Всех таких больных считали ведьмами и одержимыми бесом. Министры Генриха IV считали необходимым поступать с ними по всей строгости правосудия, и сотни людей были сожжены на кострах или погибли в тюрьмах. Судьи прибегали к пыткам, чтобы добиться от ведьм сознания. Часто больные впадали в экстаз и, мучимые чуть ли не до смерти, похвалялись, что испытывают невыразимое счастье, чувствуя себя вблизи дьявола. Иногда они тщетно пытались произнести слово, так как им сдавливало глотку. В одном докладе говорится: «Дьявол пытался так мучить их, чтобы если даже они пожелают сознаться, они не могли произнести ни слова. Мы собственными глазами видели, что как только они произносили первые слова признания, дьявол хватал их за глотку, вследствие чего к ней от груди подходило какое-то препятствие, ну точно так, как если бы мы заткнули бочку пробкой, чтобы не дать вытечь жидкости».
Как видит читатель, здесь описывается обыкновенный симптом истерии, который мы имеем возможность ежедневно наблюдать и который так хорошо известен под названием «истерического шарика».
Влияние, оказанное истерией на все миросозерцание того времени, было очень сильным.

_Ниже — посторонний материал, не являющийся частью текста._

-- ==== Sys2Proof/Tests/Slice0.lean ====
section
/-! SUPPORT. Tests. Every expected value is from spec/95_test_vectors.md (its section is named), or from the rule
named; then a witness for the hypotheses of each statement, clause by clause at the ends of its range. -/

namespace Sys2Proof.Tests

open Sys2Proof Sys2Proof.Machine

/-! ## Helpers -/

/-- The state of an answer; the tests use it on next states only. -/
def stateOf : Answer State → State
  | .next t => t
  | .fault _ => State.reset
  | .refused _ => State.reset

/-- The state after one step that fetches the word `w` at the pc of `s`. -/
def runWord (w : Nat) (s : State) : State := stateOf (step (s.withFetchWord 16 w))

/-- Reset, with registers and bytes of memory set. -/
def start (regs : List (Reg × Byte)) (bytes : List (Nat × Byte)) (index : Word) : State :=
  let s := regs.foldl (fun s rb => s.setReg rb.1 rb.2) State.reset
  (s.setMem (bytes.foldl (fun m ab => m.write ab.1 ab.2) s.mem)).setIndex index

/-- The lit cells of some rows and columns. -/
def litCells (s : State) (rows : List (Fin 32)) (cols : List (Fin 64)) : List (Nat × Nat) :=
  (rows.flatMap fun r => cols.map fun c => (r, c)).filterMap fun rc =>
    if Framebuffer.cell s.fb rc.1 rc.2 then some (rc.1.val, rc.2.val) else none

/-! ## Ill-formed terms are refused -/

theorem test_image_of_0xE00_bytes_fits : imageFits (List.replicate 0xE00 0#8) = true := by
  rw [imageFits, List.length_replicate]; rfl

theorem test_image_of_0xE01_bytes_refused : imageFits (List.replicate 0xE01 0#8) = false := by
  rw [imageFits, List.length_replicate]; rfl

theorem test_invalid_words_refused :   -- section 3.2
    validWord 0x0000#16 = false ∧ validWord 0x00E1#16 = false ∧ validWord 0x501F#16 = false ∧
    validWord 0x9AB1#16 = false ∧ validWord 0x800D#16 = false ∧ validWord 0xE1A0#16 = false ∧
    validWord 0xF0FF#16 = false := by decide

theorem test_truncated_bytes_refused : decodeBytes [0x12#8] = .error .truncated := rfl

theorem test_memory_form_refused :
    Memory.wf [(0x300, 1#8), (0x300, 2#8)] = false ∧ Memory.wf [(0x300, 0#8)] = false ∧
    Memory.wf [(0x000, 0xF0#8)] = false ∧ Memory.wf [(0x1000, 1#8)] = false := by decide

/-! ## Decoding, word by word (section 3.1) -/

theorem test_decode_families_0_to_7 :
    decodeTableWord 16 0x00E0 = some .cls ∧ decodeTableWord 16 0x00EE = some .ret ∧
    decodeTableWord 16 0x1ABC = some (.jp 0xABC#12) ∧ decodeTableWord 16 0x2ABC = some (.call 0xABC#12) ∧
    decodeTableWord 16 0x3A7F = some (.seImm 0xA 0x7F#8) ∧ decodeTableWord 16 0x4A7F = some (.sneImm 0xA 0x7F#8) ∧
    decodeTableWord 16 0x5AB0 = some (.seReg 0xA 0xB) ∧ decodeTableWord 16 0x6A7F = some (.ldImm 0xA 0x7F#8) ∧
    decodeTableWord 16 0x7A7F = some (.addImm 0xA 0x7F#8) := by decide

theorem test_decode_family_8 :
    decodeTableWord 16 0x8AB0 = some (.ldReg 0xA 0xB) ∧ decodeTableWord 16 0x8AB1 = some (.orReg 0xA 0xB) ∧
    decodeTableWord 16 0x8AB2 = some (.andReg 0xA 0xB) ∧ decodeTableWord 16 0x8AB3 = some (.xorReg 0xA 0xB) ∧
    decodeTableWord 16 0x8AB4 = some (.addReg 0xA 0xB) ∧ decodeTableWord 16 0x8AB5 = some (.sub 0xA 0xB) ∧
    decodeTableWord 16 0x8AB6 = some (.shr 0xA 0xB) ∧ decodeTableWord 16 0x8AB7 = some (.subn 0xA 0xB) ∧
    decodeTableWord 16 0x8ABE = some (.shl 0xA 0xB) := by decide

theorem test_decode_families_9_to_E :
    decodeTableWord 16 0x9AB0 = some (.sneReg 0xA 0xB) ∧ decodeTableWord 16 0xAABC = some (.ldI 0xABC#12) ∧
    decodeTableWord 16 0xBABC = some (.jpV0 0xABC#12) ∧ decodeTableWord 16 0xCA7F = some (.rnd 0xA 0x7F#8) ∧
    decodeTableWord 16 0xDAB5 = some (.drw 0xA 0xB 5) ∧ decodeTableWord 16 0xEA9E = some (.skp 0xA) ∧
    decodeTableWord 16 0xEAA1 = some (.sknp 0xA) := by decide

theorem test_decode_family_F :
    decodeTableWord 16 0xFA07 = some (.ldVxDt 0xA) ∧ decodeTableWord 16 0xFA0A = some (.ldVxK 0xA) ∧
    decodeTableWord 16 0xFA15 = some (.ldDtVx 0xA) ∧ decodeTableWord 16 0xFA18 = some (.ldStVx 0xA) ∧
    decodeTableWord 16 0xFA1E = some (.addI 0xA) ∧ decodeTableWord 16 0xFA29 = some (.ldF 0xA) ∧
    decodeTableWord 16 0xFA33 = some (.ldB 0xA) ∧ decodeTableWord 16 0xFA55 = some (.dump 0xA) ∧
    decodeTableWord 16 0xFA65 = some (.load 0xA) := by decide

theorem test_decode_refuses :   -- section 3.2
    decodeTableWord 16 0x0123 = none ∧ decodeTableWord 16 0x5011 = none ∧ decodeTableWord 16 0x8008 = none ∧
    decodeTableWord 16 0xE09F = none ∧ decodeTableWord 16 0xF075 = none := by decide

/-! ## Control transfer (section 2.1) -/

theorem test_ret_pops_the_top :
    let t := runWord 0x00EE ((start [] [] 0).setStack [0x0456#16, 0x0204#16])
    t.pc = 0x0456#16 ∧ t.stack = [0x0204#16] := by decide

theorem test_ret_underflow :
    let t := runWord 0x00EE State.reset
    t.halt = .halted ⟨.stackUnderflow, some 0x00EE#16, 0x0200#16, none⟩ ∧ t.pc = 0x0202#16 := by decide

theorem test_jp : (runWord 0x1234 State.reset).pc = 0x0234#16 := by decide

theorem test_call :
    let t := runWord 0x2300 (State.reset.setPc 0x0202#16)
    t.pc = 0x0300#16 ∧ t.stack = [0x0204#16] := by decide

theorem test_call_overflow_at_depth_16 :
    let t := runWord 0x2300 (State.reset.setStack (List.replicate 16 0x0202#16))
    t.halt = .halted ⟨.stackOverflow, some 0x2300#16, 0x0200#16, none⟩ ∧ t.stack.length = 16 ∧
    t.pc = 0x0202#16 := by decide

theorem test_seImm :
    (runWord 0x3100 State.reset).pc = 0x0204#16 ∧ (runWord 0x3100 (start [(1, 1#8)] [] 0)).pc = 0x0202#16 := by
  decide

theorem test_sneImm :
    (runWord 0x4210 (start [(2, 0x10#8)] [] 0)).pc = 0x0202#16 ∧
    (runWord 0x4210 (start [(2, 0x11#8)] [] 0)).pc = 0x0204#16 := by decide

theorem test_seReg :
    (runWord 0x5340 (start [(3, 0x7F#8), (4, 0x7F#8)] [] 0)).pc = 0x0204#16 ∧
    (runWord 0x5340 (start [(3, 0x7F#8), (4, 0x7E#8)] [] 0)).pc = 0x0202#16 := by decide

theorem test_sneReg :
    (runWord 0x9340 (start [(3, 1#8), (4, 2#8)] [] 0)).pc = 0x0204#16 ∧
    (runWord 0x9330 (start [(3, 9#8)] [] 0)).pc = 0x0202#16 := by decide

theorem test_jpV0_sum_is_held_in_full : (runWord 0xBFFF (start [(0, 0xFF#8)] [] 0)).pc = 0x10FE#16 := by decide

/-! ## Registers and ALU (section 2.2) -/

theorem test_ldImm : (runWord 0x6A2B State.reset).reg 0xA = 0x2B#8 := by decide

theorem test_addImm_loses_the_carry :
    let t := runWord 0x7101 (start [(1, 0xFF#8)] [] 0)
    t.reg 1 = 0#8 ∧ t.reg vf = 0#8 := by decide

theorem test_ldReg : (runWord 0x8120 (start [(2, 0x55#8)] [] 0)).reg 1 = 0x55#8 := by decide

theorem test_or_keeps_vf :
    let t := runWord 0x8121 (start [(1, 0xF0#8), (2, 0x0F#8), (vf, 1#8)] [] 0)
    t.reg 1 = 0xFF#8 ∧ t.reg vf = 1#8 := by decide

theorem test_and : (runWord 0x8122 (start [(1, 0xF3#8), (2, 0x3C#8)] [] 0)).reg 1 = 0x30#8 := by decide

theorem test_xor : (runWord 0x8123 (start [(1, 0xFF#8), (2, 0x0F#8)] [] 0)).reg 1 = 0xF0#8 := by decide

theorem test_add_carries :
    let t := runWord 0x8124 (start [(1, 0xFF#8), (2, 0x01#8)] [] 0)
    t.reg 1 = 0#8 ∧ t.reg vf = 1#8 := by decide

theorem test_add_into_vf_ends_as_the_carry :
    (runWord 0x8F14 (start [(vf, 0x01#8), (1, 0x02#8)] [] 0)).reg vf = 0#8 := by decide

theorem test_sub_borrows :
    let t := runWord 0x8125 (start [(1, 0x05#8), (2, 0x0A#8)] [] 0)
    t.reg 1 = 0xFB#8 ∧ t.reg vf = 0#8 := by decide

theorem test_sub_equal_is_no_borrow :
    let t := runWord 0x8125 (start [(1, 0x07#8), (2, 0x07#8)] [] 0)
    t.reg 1 = 0#8 ∧ t.reg vf = 1#8 := by decide

theorem test_shr_ignores_vy :
    let t := runWord 0x8126 (start [(1, 0x05#8), (2, 0xFF#8)] [] 0)
    t.reg 1 = 0x02#8 ∧ t.reg 2 = 0xFF#8 ∧ t.reg vf = 1#8 := by decide

theorem test_shr_of_vf_ends_as_the_flag : (runWord 0x8F06 (start [(vf, 0x02#8)] [] 0)).reg vf = 0#8 := by decide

Если, с одной стороны, справедливо, что суеверие и фанатизм представляли наиболее подходящую почву для истерии и много способствовали развитию и распространению болезни, то, с другой стороны, не подлежит также сомнению, что болезнь с ее причудливыми симптомами, которых тогда не умели распознавать, в чрезвычайной степени способствовала распространению суеверия. Мы видим, таким образом, что оба эти явления, истерия и суеверие, находились во взаимной связи между собой; каждый из этих двух факторов был одновременно причиной и следствием и вызвал тот печальный исторический период, когда человеческий ум был заключен в оковы, а развитие культуры было задержано на много столетий.
Истерия времени имеется, конечно, и теперь. Не подлежит сомнению, что благодаря доступности внушению и впечатлительности истеричной толпы находят распространение некоторые лжеучения искусства и науки, и некоторые общественные недуги могут, пожалуй, отчасти быть отнесены на счет этих явлений. Но заблуждения и несообразности, свойственные эпохе, никогда не должно считать симптомами болезни, потому что в таком случае все человечество испокон веков было помешанным: люди во все времена заблуждались. Что в одну историческую эпоху считалось возвышенным и священным, – то в другую подвергалось насмешкам и издевательству; абсолютных, неопровержимых истин не создала еще ни одна эпоха.
Заблуждение времени, поэтому, не следует смешивать с истерией времени. В последней мы имеем типичную картину болезни, наблюдаемой во все времена и особенно характеризующейся лишь определенными сенсационными идеями. Заблуждение же времени одинаково овладевает всеми: сильными умом так же, как слабыми. Если кто в средние века верил в ведьм и дьявола, то это еще не дает права называть его сумасшедшим, потому что он только разделял общее заблуждение своего времени. Если бы Лютер родился в девятнадцатом столетии, то он, быть может, не верил бы в живого дьявола.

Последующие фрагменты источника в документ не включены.